Several classes of medications such as tricyclic antidepressants, anticonvulsants, narcotic analgesics, and α2-δ ligands, such as pregabalin, have been reported to be efficacious in the treatment of painful diabetic peripheral neuropathy (DPN) and postherpetic neuralgia (PHN) in whites. However, no large double-blind, placebo-controlled trials have been reported that evaluated the efficacy of pregabalin for the treatment of neuropathic pain in a Chinese population in China.

OBJECTIVE

The aim of this study was to evaluate the efficacy and tolerability of flexible-dose pregabalin in treatment of Chinese patients diagnosed with painful DPN or PHN.

METHODS

This was a double-blind, parallel-group study in which patients were randomized in a 2:1 ratio and treated with either flexible-dose pregabalin, 150 to 600 mg/d, or corresponding flexible-dose placebo for 8 weeks.
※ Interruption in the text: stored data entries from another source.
/-! ## Training -/

/-- An HBM_ROW record without a later HBM_ROW_DONE of the same address is repaired, while its bank has repair rows; a repair
that fails retires the channel (R415). -/
def State.rowRepairs (s : State) : List FieldRec → State
  | [] => s
  | r :: t =>
    let same (q : FieldRec) : Bool := recType q == 3 && fieldOf q.w0 26 31 == fieldOf r.w0 26 31
    let k := fieldOf r.w0 26 3
    let ch := fieldOf r.w0 29 5
    let pc := fieldOf r.w0 34 1
    let bank := fieldOf r.w0 35 4
    let row := fieldOf r.w0 39 18
    let s := if recType r ≠ 2 ∨ t.any same then s
      else if ((s.stk k).rowsOf ch pc bank).length < Config.repairRows then
        (s.setStk k ((s.stk k).addRow ch pc bank row)).appendField (s.fieldNow 3 (rowFields k ch pc bank row))
      else s.appendField (s.fieldNow 4 (rowFields k ch 0 0 0))
    s.rowRepairs t
/-- The channels of a stack that HBM_CH_RETIRE records remove (R415). -/
def State.chRetired (s : State) (k : Nat) : List Nat :=
  ((s.boot.fields.filterMap id).filter (fun r => recType r == 4 && fieldOf r.w0 26 3 == k)).map (fun r => fieldOf r.w0 29 5)
/-- Channel states of a trained stack (R13, R317): the spare is channel 31 while no channel is retired. -/
def State.bootChannels (s : State) (k : Nat) : State :=
  let gone := (s.chRetired k).dedup
  let st (c : Nat) : Nat := if gone.contains c then 5 else if gone.isEmpty && c == 31 then 1 else 0
  let s := (List.range 32).foldl (fun (s : State) c => s.wr (chFld k c) (st c)) s
  s.wrs [(R.HBM.STAT.SPARE_CH k, 31), (R.HBM.STAT.SPARE_FREE k, if gone.isEmpty then 1 else 0),
         (R.HBM.STAT.ACTIVE_PC k, 2 * min 31 (32 - gone.length))]
/-- The active pseudo-channels of a stack in physical order. -/
def State.activePcs (s : State) (k : Nat) : List Nat := (List.range 64).filter (fun q => s.rd (chFld k (q / 2)) == 0)
/-- The channel map of a region (R317): pass j takes the j-th active pseudo-channel of each stack that has one (log entry 70). -/
def State.regionMap (s : State) (mask : Nat) : List Nat :=
  let lists := ((List.range 8).filter (fun k => hasStack mask k)).map (fun k => (k, s.activePcs k))
  (List.range 64).flatMap (fun j => lists.filterMap (fun e => e.2[j]?.map (fun q => e.1 * 64 + q)))
/-- The regions of the partitions, in partition order, packed from address 0 and map entry 0 (log entry 71). -/
def State.bootRegions (s : State) : Nat → Nat → Tab PartSt → State
  | _, _, [] => s
  | r, at_, e :: t =>
    let m := s.regionMap e.2.stackMask
    let s := (m.zipIdx).foldl (fun (s : State) x => s.wr (R.HBM0.CMAP.PPC (at_ + x.2)) x.1) s
    let s := s.wrs [(R.HBM0.REGION.BASE_GIB r, at_), (R.HBM0.REGION.NLOG r, m.length), (R.HBM0.REGION.FIRST r, at_),
      (R.HBM0.REGION.STACKS r, e.2.stackMask), (R.HBM0.REGION.VALID r, 1)]
    s.bootRegions (r + 1) (at_ + m.length) t
/-- Stacks that failed to train leave every region (R416). -/
def State.bootStacks (s : State) (trained : List Nat) : State :=
  let s := (List.range 8).foldl (fun (s : State) k => if trained.contains k then s.bootChannels k else s.bootErr 0xb00b k false) s
  let mask := ((List.range 8).map (fun k => if trained.contains k then 2 ^ k else 0)).foldl (· + ·) 0
  let parts := s.formParts mask
  let s : State := { s with sec := { s.sec with parts := parts } }
  (s.wr R.SEC.STAT.HOUSE (if (s.part 8).valid then 1 else 0)).bootRegions 0 0 parts
/-- The store key of a Nolmer (R426). -/
def storeKey (m : Nat) : BitVec 256 := Config.derive (leBytes 48 sealingSecret.toNat) [] (ascii "LM9 store" ++ leBytes 1 m)
/-- A Nolmer brought up gets its keys of this boot: the lift key of an ECDH exchange and XTS keys are fresh (R334, R422, R426). -/
def State.nolKeys (s : State) (m : Nat) : State :=
  let fresh (i : Nat) : BitVec 512 := Config.freeValue (s.freeCtr + i)
  (s.setNol m { s.nolOf m with keys := some ⟨(fresh 0).truncate 256, storeKey m, fresh 1, fresh 2⟩ }).used 3
/-- Nolmers online or offline, and SPLIT from the region table (R329, R333, R416). -/
def State.bootNols (s : State) (ok : List Nat) : State :=
  (List.range 4).foldl (fun (s : State) m =>
    let whole : Bool := (List.range 9).any (fun p => (s.part p).valid && hasStack (s.part p).stackMask (2 * m) &&
      hasStack (s.part p).stackMask (2 * m + 1))
    let good := ok.contains m
    let s := s.wrs [(R.NOL.MEM_STAT.OFFLINE m, if good then 0 else 1), (R.NOL.MEM_STAT.LINK_UP m, if good then 1 else 0),
      (R.NOL.MEM_CFG.SPLIT m, if whole then 0 else 1), (R.NOL.FL_STAT.MODE m, flashMode (s.rd (R.NOL.FL_STAT.RESERVE m)))]
    if good then s.nolKeys m else s.bootErr 0xb00c m false) s
/-- Whether boot deletes an object (R338, R343, Table 12-1): unsealed, a fragment, or expired, or any with a TTL while the
calendar is not valid. -/
def State.bootDeletes (s : State) (o : Obj) : Bool :=
  !o.sealedO || o.kind == .fragment || (match o.expiry with
    | some t => !s.on R.CLK.CAL_STAT.VALID || decide (t < s.now)
    | none => false)
/-- The directory after boot (R338, R341, R343, R481): one event counts the expired objects. -/
def State.bootObjects (s : State) : State :=
  let live := s.dir.objs.filterMap (fun e => e.2.map (fun o => (e.1, o)))
  let gone := live.filter (fun e => s.bootDeletes e.2)
  let n := (gone.filter (fun e => e.2.sealedO && e.2.kind != .fragment)).length
  let s := if s.on R.CLK.CAL_STAT.VALID then s
    else (s.recErr R.CLK.ERR.VALID R.CLK.ERR.OVERRUN [(R.CLK.ERR.CODE, 0x8081), (R.CLK.ERR.UNIT, 0)]).event 0x8081 1 15 0xffff
      0xffff none
  let s := gone.foldl (fun (s : State) e =>
    let h := e.1 + e.2.gen * 2 ^ 22
    (s.setPark h none).dropObj h) s
  let s : State := { s with dir := { s.dir with objs := s.dir.objs.map (fun e => (e.1, e.2.map (fun o => { o with deleting := false }))) } }
  let s := if n = 0 then s else
    (s.recErr (R.NOL.ERR.VALID 0) (R.NOL.ERR.OVERRUN 0) [(R.NOL.ERR.CODE 0, 0x900e), (R.NOL.ERR.CH 0, 0), (R.NOL.ERR.FLASH 0, 0)]).event
      0x900e 1 15 0xffff 0xffff (some n)
  s.parkRegs
/-- The lifetime counters come from the newest commit record, beside what has been counted since power came up (R485). -/
def State.bootLife (s : State) : State :=
  if s.clk.restored then s.wr R.CLK.LIFE_STAT.SEQ s.clk.savedSeq else
  let life := s.clk.life.foldl (fun (t : Tab Nat) e => Tab.set 0 t e.1 (Tab.get 0 t e.1 + e.2)) s.clk.saved
  ({ s with clk := { s.clk with life := life, restored := true } } : State).wr R.CLK.LIFE_STAT.SEQ s.clk.savedSeq
/-- FAB.CTL.EN of the ports that configuration record 0x102 names, all 32 without it (Table 15-1). -/
def State.bootPorts (s : State) : State :=
  let en := match s.cfg 0x102 0 with | some w => w.toNat | none => 0xffffffff
  (List.range 32).foldl (fun (s : State) p => if en / 2 ^ p % 2 = 1 then s.portEnable p else s) s
/-- Stage 6 TRAIN: FAB.CTL.EN on the enabled ports, repairs, stacks, Nolmers, directory, counters (Table 15-1, R412 to R416). -/
def State.bootTrain (s : State) (trained nolOk : List Nat) : State :=
  let s := s.bootPorts
  let s := s.rowRepairs (s.boot.fields.filterMap id)
  let s := ((((s.bootStacks trained).bootNols nolOk).bootObjects).bootLife)
  { s with boot := { s.boot with trained := true } }
/-- BOOT_STAGE_COMPLETE (R397): the stage in BOOT.STAT.STAGE finishes and the next one begins. -/
def State.bootStage (s : State) (trained nolOk failed : List Nat) (strap : BitVec 6) : State :=
  if !s.pwr.pwrgd then s else
  match s.rd R.BOOT.STAT.STAGE with
  | 0 => s.bootRom
  | 1 => s.bootRom
  | 2 => s.bootImage
  | 3 => s.bootCal strap
  | 4 => s.bootRecords
  | 5 => s.bootFirmware failed
  | 6 => if s.boot.trained then s else s.bootTrain trained nolOk
  | _ => s
/-- JOB_READY (R397, R405, R406, R417): the running copy's good mark is written and its count is 0; a copy that was
rejected or skipped is reported with its reason. -/
def State.jobReady (s : State) (ms : Nat) : State :=
  if s.rd R.BOOT.STAT.STAGE ≠ 6 ∨ !s.boot.trained then s else
  match s.boot.running with
  | none => s
  | some c =>
    let s := s.setSlot c { s.slot c with tries := 0, good := true }
    let other := s.rd (if c then R.BOOT.IMG_STAT.A_REASON else R.BOOT.IMG_STAT.B_REASON)
    let s := s.wrs [(R.BOOT.IMG_STAT.TRIAL, 0), (if c then R.BOOT.IMG_STAT.B_TRIES else R.BOOT.IMG_STAT.A_TRIES, 0),
      (R.BOOT.STAT.STAGE, 7), (R.BOOT.STAT.READY, 1), (R.BOOT.STAT.READY_MS, ms)]
    if other = 0 then s else s.bootErr 0xb001 other true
The primary efficacy end point was change in the mean pain score based on a daily pain rating scale (DPRS; ranging from 0 [no pain] to 10 [worst possible pain]). Secondary end points included Daily Sleep Interference scale, short form-McGill Pain Questionnaire (SF-MPQ) scale, and the Patient Global Impression of Change (PGIC) and Clinician Global Impression of Change (CGIC) scales. Adverse events and physical and laboratory examination results were also collected.

RESULTS

Pregabalin and placebo treatment groups were well-matched in terms of demographic and patient characteristics. On the primary outcome, end point change in mean DPRS score, treatment with pregabalin (N = 206) resulted in significant improvement compared with results with placebo (N = 102), with a least squares mean difference score of -0.6 (P = 0.005). With regard to responder rates, 64% and 52% of patients treated with pregabalin and placebo, respectively, reported ≥30% improvement in DPRS scores (P = 0.04). Treatment with pregabalin also resulted in significant efficacy compared with that of placebo on secondary measures, including SF-MPQ VAS score (P = 0.012), SF-MPQ present pain intensity index score (P = 0.003), sleep interference score (P = 0.023), and PGIC and CGIC scores (P = 0.004 and P = 0.001, respectively). Adverse events were observed in 50.0% of pregabalin patients and 40.2% of placebo patients (P = 0.105), with the most common adverse event being dizziness (11.2%).

CONCLUSIONS

Study results suggest that relative to placebo, pregabalin in daily doses of 150 to 600 mg/d was effective and well tolerated in Chinese patients diagnosed with moderate-to-severe DPN or PHN, indicated through improved pain scores and PGIC scores.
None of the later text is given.